На душе ему было очень хорошо. Спать уже не хотелось. Было воскресенье, школы не было, и он решил сам снести письма на почту. Почтовая контора была за две версты. Он умылся, посоображал, на сколько времени еще станет ему обмылок, начатый на праздниках. «Если дотянет до пасхи, то все хорошо будет», — думал он, не определяя того, что будет хорошо. Потом надел сапоги большие, потом пиджачок, очень требующий починки, так как правая рука попадала всегда в дыру вместо рукава. «Надо будет вдову Афанасьевну попросить», — подумал он и тотчас же вспомнил о Наталье, дочери Афанасьевны, и за те мысли, которые пришли ему о Наталье, сам на себя укоризненно помотал головой. Чудесный белый снег, прикрывший все, и свежий, холодный воздух еще более радостно возбудил его. На станции он отдал свое одно письмо и получил письмо, очень нерадостное для него. Письмо было от его брата меньшего, несчастного двадцатишестилетнего малого, не кончившего семинарии (Соловьев был сын дьякона), поступившего в лавку к купцу, уличенного там в краже, поступившего потом в писцы к становому и там сделавшего что-то нечестное. Брат описывал свое бедственное положение, что он по два дня не ест, и просил денег. У Петра Федоровича денег было мало; он получал сорок рублей в месяц и много раздавал и тратил на книги, так что теперь у него было всего семь рублей шестьдесят копеек. Он пересчитал их тут же, — а надо было Афанасьевне за харчи отдать. Нечего делать, решил трешницу послать, а с Афанасьевной как-нибудь справлюсь. Но грустно было то, что Вася (так звали брата) пропадает, и помочь нельзя. Не послать деньжонок нельзя, а послать — он повадится. Надо отказать не столько для себя, сколько для него, и отказать нельзя.

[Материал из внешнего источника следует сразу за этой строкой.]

/-! ## The pattern memory (R244, R355 to R373) -/

/-- Requests and returns: a request within one 128-byte block joins its stack's transactions where there is room, and a write's bytes stand in
memory and nowhere else; without room, or on a stack that serves none now, it waits; one outside the batch's regions is not performed; of two
that wait tap 0 and the engine go first, then the batch with the least VF, then the lower batch number, then the lower class, then the
branch whose turn it is (the first and the last of these: log 37); a return takes its transaction off and lets a waiting request in; a
correctable error is counted; an uncorrectable one under REPLAY poisons its word, under FREEZE stops the stack with the failing command kept;
a parity alert replays from its command, trains the command lanes after three, and freezes (R244, R245, R355, R357, R361 to R365).

Upkeep of a stack: a due refresh is issued, or postponed up to 8 while class 0 has requests; the patrol scrub corrects, or poisons;
tracking steps move a lane within its range; a due retraining begins once no active batch holds a region of the stack, its end takes
the eye widths and serves the host accesses that waited; a woken stack is cleared before it serves (R354, R358, R366 to R369, R371,
R373). -/
def Obligations.MemoryTrafficAndUpkeep : Prop :=
  ((∀ (s : State) (cls a br t : Nat) (op : DramOp), let q := aStack a
     let k := s.stack q
     let n := opSize op a
     let r := opReq op 0 cls a br
     blockOk a n = true → s.inRegion 0 a n = true → s.stackOffline q = false → k.frozen = false → k.retraining = false → k.reqs = [] → k.room r = true →
     (s.cleanBlock a n = true ∨ (a % 32 = 0 ∧ n % 32 = 0)) →
     ∃ u : State, exec (.dramRequest 0 cls a br op t) s = .next u ∧ u.stack q = k.issue r.tr ∧ (u.stack q).flight = k.flight ++ [r.tr] ∧
       (∀ j, j ≠ q → u.stack j = s.stack j) ∧ (∀ d, op = .write d → u.peek a d.length = d) ∧
       (∀ c, (c < a ∨ a + n ≤ c ∨ (∃ w, op = .read w)) → Memory.read u.dram.mem c = Memory.read s.dram.mem c) ∧
       { u with dram := s.dram, flt := s.flt, ctrs := s.ctrs, free := s.free } = s.at_ t) ∧
   (∀ (s : State) (b cls a br w t : Nat) (x : Batch), let q := aStack a
     let k := s.stack q
     let r := opReq (.read w) b cls a br
     b ≠ 0 → s.batch b = some x → blockOk a (opSize (.read w) a) = true → s.inRegion b a (opSize (.read w) a) = true →
     s.stackOffline q = false → k.frozen = false → k.retraining = false → k.reqs = [] → k.room r = true →
     ∃ u : State, exec (.dramRequest b cls a br (.read w) t) s = .next u ∧ (u.stack q).flight = k.flight ++ [⟨b, cls, a, r.tr.words, br, false⟩] ∧
       (u.stack q).reqs = [] ∧ (u.stack q).vf.get 0 b = (k.vf.get 0 b + r.tr.words * vfCost x.weight) % 1099511627776 ∧
       (∀ c, c ≠ b → (u.stack q).vf.get 0 c = k.vf.get 0 c) ∧ u.dram.mem = s.dram.mem ∧ u.batches = s.batches) ∧
   (∀ (s : State) (b cls a br t : Nat) (op : DramOp), let q := aStack a
     let r := opReq op b cls a br
     (b = 0 ∨ (s.batch b).isSome) → blockOk a (opSize op a) = true → s.inRegion b a (opSize op a) = true →
     (s.stackOffline q = true ∨ (s.stack q).frozen = true ∨ (s.stack q).retraining = true ∨ ((s.stack q).asks r).choose = none) →
     ∃ u : State, exec (.dramRequest b cls a br op t) s = .next u ∧ (u.stack q).reqs = (s.stack q).reqs ++ [r] ∧
       (u.stack q).flight = (s.stack q).flight ∧ (b = 0 → (u.stack q).vf = (s.stack q).vf) ∧ (∀ j, j ≠ q → u.stack j = s.stack j) ∧
       u.dram.mem = s.dram.mem ∧ { u with dram := s.dram } = s.at_ t) ∧
   (∀ (s : State) (b cls a br t : Nat) (op : DramOp), (blockOk a (opSize op a) = false ∨ (b = 0 ∧ s.inRegion 0 a (opSize op a) = false) ∨
     (b ≠ 0 ∧ s.batch b = none)) → exec (.dramRequest b cls a br op t) s = .next (s.at_ t)) ∧
   (∀ (s : State) (b cls a br t : Nat) (op : DramOp) (x : Batch), b ≠ 0 → s.batch b = some x → x.active = true → blockOk a (opSize op a) = true →
     s.inRegion b a (opSize op a) = false → ∃ u : State, exec (.dramRequest b cls a br op t) s = .next u ∧ u.dram = s.dram ∧
       (u.src (0x700 + 16 * (b - 1) + 9)).status = true) ∧
   (∀ (k : Stack) (r m : Req), k.reqs = [r, m] → k.room r = true → k.room m = true →
     let last := k.turn.get 0 (4 * m.tr.b + m.tr.cls)
     ((r.tr.b ≠ 0 ∧ m.tr.b = 0) ∨ (r.tr.b ≠ 0 ∧ m.tr.b = r.tr.b ∧ m.tr.cls < r.tr.cls) ∨
       (r.tr.b ≠ 0 ∧ m.tr.b = r.tr.b ∧ m.tr.cls = r.tr.cls ∧ last ≤ m.tr.branch ∧ (r.tr.branch < last ∨ m.tr.branch < r.tr.branch)) ∨
       (r.tr.b ≠ 0 ∧ m.tr.b ≠ 0 ∧ m.tr.b ≠ r.tr.b ∧
         (vfBefore (k.vf.get 0 m.tr.b) (k.vf.get 0 r.tr.b) = true ∨ (k.vf.get 0 m.tr.b = k.vf.get 0 r.tr.b ∧ m.tr.b < r.tr.b)))) →
     k.choose = some m)) ∧
  ((∀ (s : State) (a t : Nat) (g : DramRet) (x : Trans) (left : List Trans), let q := aStack a
     let k := s.stack q
     takeTrans a k.flight = some (x, left) → k.frozen = false → (k.inOrder a = false ∨ k.flight.find? (fun y => bankKey y.addr == bankKey a) = some x) →
     (k.reqs = [] → (x.write = true ∨ (g.errs = [] ∧ ∀ i, i < x.words → a / 32 + i ∉ s.dram.poison ∧ (s.dram.flip.get (0, 0) (a / 32 + i)).1 = 0)) →
       exec (.dramReadReturn a g t) s = .next ((s.at_ t).setStack q (k.left left))) ∧
     (∀ r, k.reqs = [r] → x.write = true → r.tr.b = 0 → r.tr.write = false → s.stackOffline q = false → k.retraining = false →
       (k.left left).room r = true → s.inRegion 0 (r.tr.addr / 32 * 32) (32 * r.tr.words) = true →
       ∃ u : State, exec (.dramReadReturn a g t) s = .next u ∧ u.stack q = { (k.left left).issue r.tr with reqs := [] } ∧
         (∀ j, j ≠ q → u.stack j = s.stack j) ∧ u.dram.mem = s.dram.mem ∧ { u with dram := s.dram, ctrs := s.ctrs } = s.at_ t) ∧
     (∀ i v, x.write = false → x.words = 1 → k.reqs = [] → a / 32 ∉ s.dram.poison → (s.dram.flip.get (0, 0) (a / 32)).1 = 0 →
       k.rowCe = [] → k.laneCe = [] →
       ∃ u : State, exec (.dramReadReturn a ⟨[⟨[i], 0, false⟩], v⟩ t) s = .next u ∧ (u.stack q).rowCe = [(rowKey (a / 32 * 32), (s.at_ t).now)] ∧
         (u.stack q).laneCe = [(64 * aPc (a / 32 * 32) + laneOf i, (s.at_ t).now)] ∧ u.dram.mem = s.dram.mem ∧ u.dram.poison = s.dram.poison ∧
         { u with dram := s.dram, ctrs := s.ctrs } = s.at_ t) ∧
     (∀ i j v, x.write = false → x.words = 1 → k.reqs = [] → x.b = 0 → (s.dram.flip.get (0, 0) (a / 32)).1 = 0 →
       (k.freeze = false → ∃ u : State, exec (.dramReadReturn a ⟨[⟨[i, j], 0, false⟩], v⟩ t) s = .next u ∧ a / 32 ∈ u.dram.poison ∧
         (u.src (pcSrc a)).status = true ∧ (u.stack q).frozen = false ∧ u.dram.mem = s.dram.mem ∧ u.batches = s.batches) ∧
       (k.freeze = true → ∃ u : State, exec (.dramReadReturn a ⟨[⟨[i, j], 0, false⟩], v⟩ t) s = .next u ∧ (u.stack q).frozen = true ∧
         (u.stack q).freezeAddr = a / 32 * 32 % stackSize ∧ (u.stack q).failing.map Prod.fst = some x ∧ (u.src (0x480 + q)).status = true ∧
         u.dram.mem = s.dram.mem ∧ u.dram.poison = s.dram.poison))) ∧
   (∀ (s : State) (a t : Nat) (g : DramRet), takeTrans a (s.stack (aStack a)).flight = none → exec (.dramReadReturn a g t) s = .next s) ∧
   (∀ (s : State) (q pc n m t : Nat) (x : Trans), let k := s.stack q
     s.injected (16 * (0x480 + q) + 2) = 0 → k.frozen = false → s.stackOffline q = false → (k.retry.get [] pc).find? (fun p => p.1 == n) = some (m, x) →
     (k.freeze = false → (k.alerts.get (0, 0) pc).1 ≠ n + 1 → ∃ u : State, exec (.dramParityAlert q pc t n) s = .next u ∧
       u.stack q = { k with alerts := k.alerts.set (0, 0) pc (n + 1, 1) } ∧ (∀ j, j ≠ q → u.stack j = s.stack j) ∧
       { u with dram := s.dram, ctrs := s.ctrs } = s.at_ t ∧ u.dram.mem = s.dram.mem) ∧
     (∀ i, k.freeze = false → k.alerts.get (0, 0) pc = (n + 1, i) → i < 4 → ∃ u : State, exec (.dramParityAlert q pc t n) s = .next u ∧
       (u.stack q).alerts.get (0, 0) pc = (n + 1, i + 1) ∧ (u.stack q).cmdTrain.get 0 pc = k.cmdTrain.get 0 pc + (if i = 3 then 1 else 0) ∧
       (u.stack q).retry = k.retry ∧ (u.stack q).flight = k.flight ∧ (u.stack q).frozen = false ∧ u.dram.mem = s.dram.mem) ∧
     ((k.freeze = true ∨ (∃ i, 4 ≤ i ∧ k.alerts.get (0, 0) pc = (n + 1, i))) → ∃ u : State, exec (.dramParityAlert q pc t n) s = .next u ∧
       (u.stack q).frozen = true ∧ (u.stack q).freezeAddr = x.addr % stackSize ∧ (u.stack q).failing = some (x, 0) ∧ (u.src (0x480 + q)).status = true ∧
       u.dram.mem = s.dram.mem)) ∧
   (∀ (s : State) (q pc n t : Nat), ((s.stack q).retry.get [] pc).find? (fun p => p.1 == n) = none →
     exec (.dramParityAlert q pc t n) s = .next (s.at_ t))) ∧
  ((∀ (s : State) (q pc : Nat), let k := s.stack q
     (k.busy pc = false → exec (.refreshDue q pc true) s = .next (s.setStack q { k with pend := k.pend.set 0 pc (k.pend.get 0 pc - 1) })) ∧
     (k.busy pc = true → exec (.refreshDue q pc true) s = .next s) ∧ (k.busy pc = false → exec (.refreshDue q pc false) s = .next s) ∧
     (k.busy pc = true → ∃ u : State, exec (.refreshDue q pc false) s = .next u ∧
       (u.stack q).pend.get 0 pc = (if k.pend.get 0 pc < 8 then k.pend.get 0 pc + 1 else k.pend.get 0 pc) ∧
       (u.stack q).flight = k.flight ∧ (∀ j, j ≠ q → u.stack j = s.stack j) ∧ { u with dram := s.dram, ctrs := s.ctrs } = s ∧ u.dram.mem = s.dram.mem)) ∧
   (∀ (s : State) (a t : Nat), let q := aStack a
     s.stackOffline q = false → (s.stack q).frozen = false → (s.stack q).retraining = false → aPc a ∉ (s.stack q).pcTrain →
     ((s.dram.flip.get (0, 0) (a / 32)).1 = 0 →
       exec (.patrolScrub a noErr t) s = .next (s.at_ t) ∧
       (∀ i j, ∃ u : State, exec (.patrolScrub a ⟨[i, j], 0, false⟩ t) s = .next u ∧ a / 32 ∈ u.dram.poison ∧ (u.src (pcSrc a)).status = true ∧
         u.dram.mem = s.dram.mem ∧ u.batches = s.batches) ∧
       (∀ i, ∃ u : State, exec (.patrolScrub a ⟨[i], 0, false⟩ t) s = .next u ∧
         (u.stack q).rowCe = (s.stack q).rowCe ++ [(rowKey a, (s.at_ t).now)] ∧
         (u.stack q).laneCe = (s.stack q).laneCe ++ [(64 * aPc a + laneOf i, (s.at_ t).now)] ∧ u.dram.mem = s.dram.mem ∧ u.dram.poison = s.dram.poison)) ∧
     ((s.dram.flip.get (0, 0) (a / 32)).1 = 1 → ∃ u : State, exec (.patrolScrub a noErr t) s = .next u ∧ u.dram.flip = s.dram.flip.del (a / 32) ∧
       u.dram.mem = s.dram.mem ∧ u.dram.poison = s.dram.poison)) ∧
   (∀ (s : State) (q pc lane t : Nat) (up : Bool), let k := s.stack q
     let v := k.track.get 0 (64 * pc + lane) + (if up then 1 else -1)
     (v.natAbs ≤ Config.trackRange → ∃ u : State, exec (.trackingStep q pc lane up t) s = .next u ∧ u.stack q = { k with track := k.track.set 0 (64 * pc + lane) v } ∧
       (∀ j, j ≠ q → u.stack j = s.stack j) ∧ { u with dram := s.dram } = s.at_ t) ∧
     (Config.trackRange < v.natAbs → ∃ u : State, exec (.trackingStep q pc lane up t) s = .next u ∧ u.dram = s.dram ∧ (u.src (0x400 + 32 * q + pc)).status = true ∧
       { u with flt := s.flt, free := s.free } = s.at_ t)) ∧
   (∀ (s : State) (q t : Nat), let k := s.stack q
     (k.retrainDue = true → k.retraining = false → k.frozen = false → s.stackOffline q = false → s.actives.any (fun b => s.holdsStack b q) = false →
       ∃ u : State, exec (.tempRetrain q t) s = .next u ∧ u.stack q = { k with retraining := true, tempTrain := true } ∧
         (∀ j, j ≠ q → u.stack j = s.stack j) ∧ { u with dram := s.dram } = s.at_ t) ∧
     ((k.retrainDue = false ∨ k.retraining = true ∨ k.frozen = true ∨ s.stackOffline q = true ∨ s.actives.any (fun b => s.holdsStack b q) = true) →
       exec (.tempRetrain q t) s = .next s)) ∧
   (∀ (s : State) (q l w t : Nat), (s.stack q).retraining = true → (s.stack q).reqs = [] → (s.stack q).held = [] →
     ∃ u : State, exec (.stackRetrainDone q [(l, w)] t) s = .next u ∧ (u.stack q).retraining = false ∧ (u.stack q).retrainDue = false ∧
       (u.stack q).pcTrain = [] ∧ (u.stack q).trainTemp = (s.stack q).temp ∧ (u.stack q).eyes.get 0 l = w ∧
       (w < 12 → (u.src (0x400 + 32 * q + l / 64)).status = true) ∧ (12 ≤ w → u.flt = s.flt) ∧ (∀ j, j ≠ q → u.stack j = s.stack j) ∧ u.dram.mem = s.dram.mem) ∧
   (∀ (s : State) (q t : Nat) (h : HostAcc), let k := s.stack q
     k.retraining = true → k.reqs = [] → k.held = [h] →
     ∃ v : State, exec (.stackRetrainDone q [] t) s = exec (.bar2Access h.fn h.off h.write h.data h.len) v ∧
       v.stack q = { k with held := [], retraining := false, tempTrain := false, pcTrain := [], retrainDue := false, trainTemp := k.temp } ∧
       (∀ j, j ≠ q → v.stack j = s.stack j) ∧ v.dram.mem = s.dram.mem ∧ { v with dram := s.dram } = s.at_ t) ∧
   (∀ (s : State) (q t : Nat), let k := s.stack q
     k.retraining = false → k.reqs = [] →
     (k.pcTrain ≠ [] → ∃ u : State, exec (.stackRetrainDone q [] t) s = .next u ∧ u.stack q = { k with pcTrain := [] } ∧
       (∀ j, j ≠ q → u.stack j = s.stack j) ∧ u.dram.mem = s.dram.mem ∧ { u with dram := s.dram } = s.at_ t) ∧
     (k.pcTrain = [] → ∀ eyes, exec (.stackRetrainDone q eyes t) s = .next s)) ∧
   (∀ (s : State) (q l w t : Nat), q < 4 → (s.stack q).offline = true → (s.stack q).reqs = [] → s.powered (39 + q) = true → s.powered (43 + q) = true →
     ∃ u : State, exec (.stackClearDone ⟨q, [(l, w)]⟩ t) s = .next u ∧ (u.stack q).offline = false ∧ (u.stack q).retraining = false ∧
       (u.stack q).eyes.get 0 l = w ∧ (w < 12 → (u.src (0x400 + 32 * q + l / 64)).status = true) ∧ (12 ≤ w → { u with dram := s.dram } = s.at_ t) ∧
       (∀ a, q * stackSize ≤ a → a < (q + 1) * stackSize → Memory.read u.dram.mem a = 0 ∧ a / 32 ∉ u.dram.poison) ∧
       (∀ a, (a < q * stackSize ∨ (q + 1) * stackSize ≤ a) → Memory.read u.dram.mem a = Memory.read s.dram.mem a) ∧
       (∀ j, j ≠ q → u.stack j = s.stack j)) ∧
   (∀ (s : State) (e : StackEnd) (t : Nat), (s.stack e.stack).offline = false → exec (.stackClearDone e t) s = .next s))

Так, с этим неразрешенным вопросом, он пошел домой, рассуждая иногда вслух сам с собою. Уж и белый снег не так радовал его. По пути нагнал его мужичок из Никольского, той деревни, в которой учил Соловьев, на санках, и, поздоровавшись, предложил подвезти. Петр Федорович сел, и они разговорились. Мужичок не без умысла предложил подвезти учителя. Мужик ездил к земскому по судебному делу. Его сестру, вдову, старую женщину, в соседнем селе, земский приговорил на три месяца в тюрьму за то, что она просила господ отсрочить оброк, а они не отсрочили, и старшина приехал к вдове, потребовал оброк. Сестра сказала:
— И рада бы отдать, да нечем; повремените, мол, справлюсь, отдам.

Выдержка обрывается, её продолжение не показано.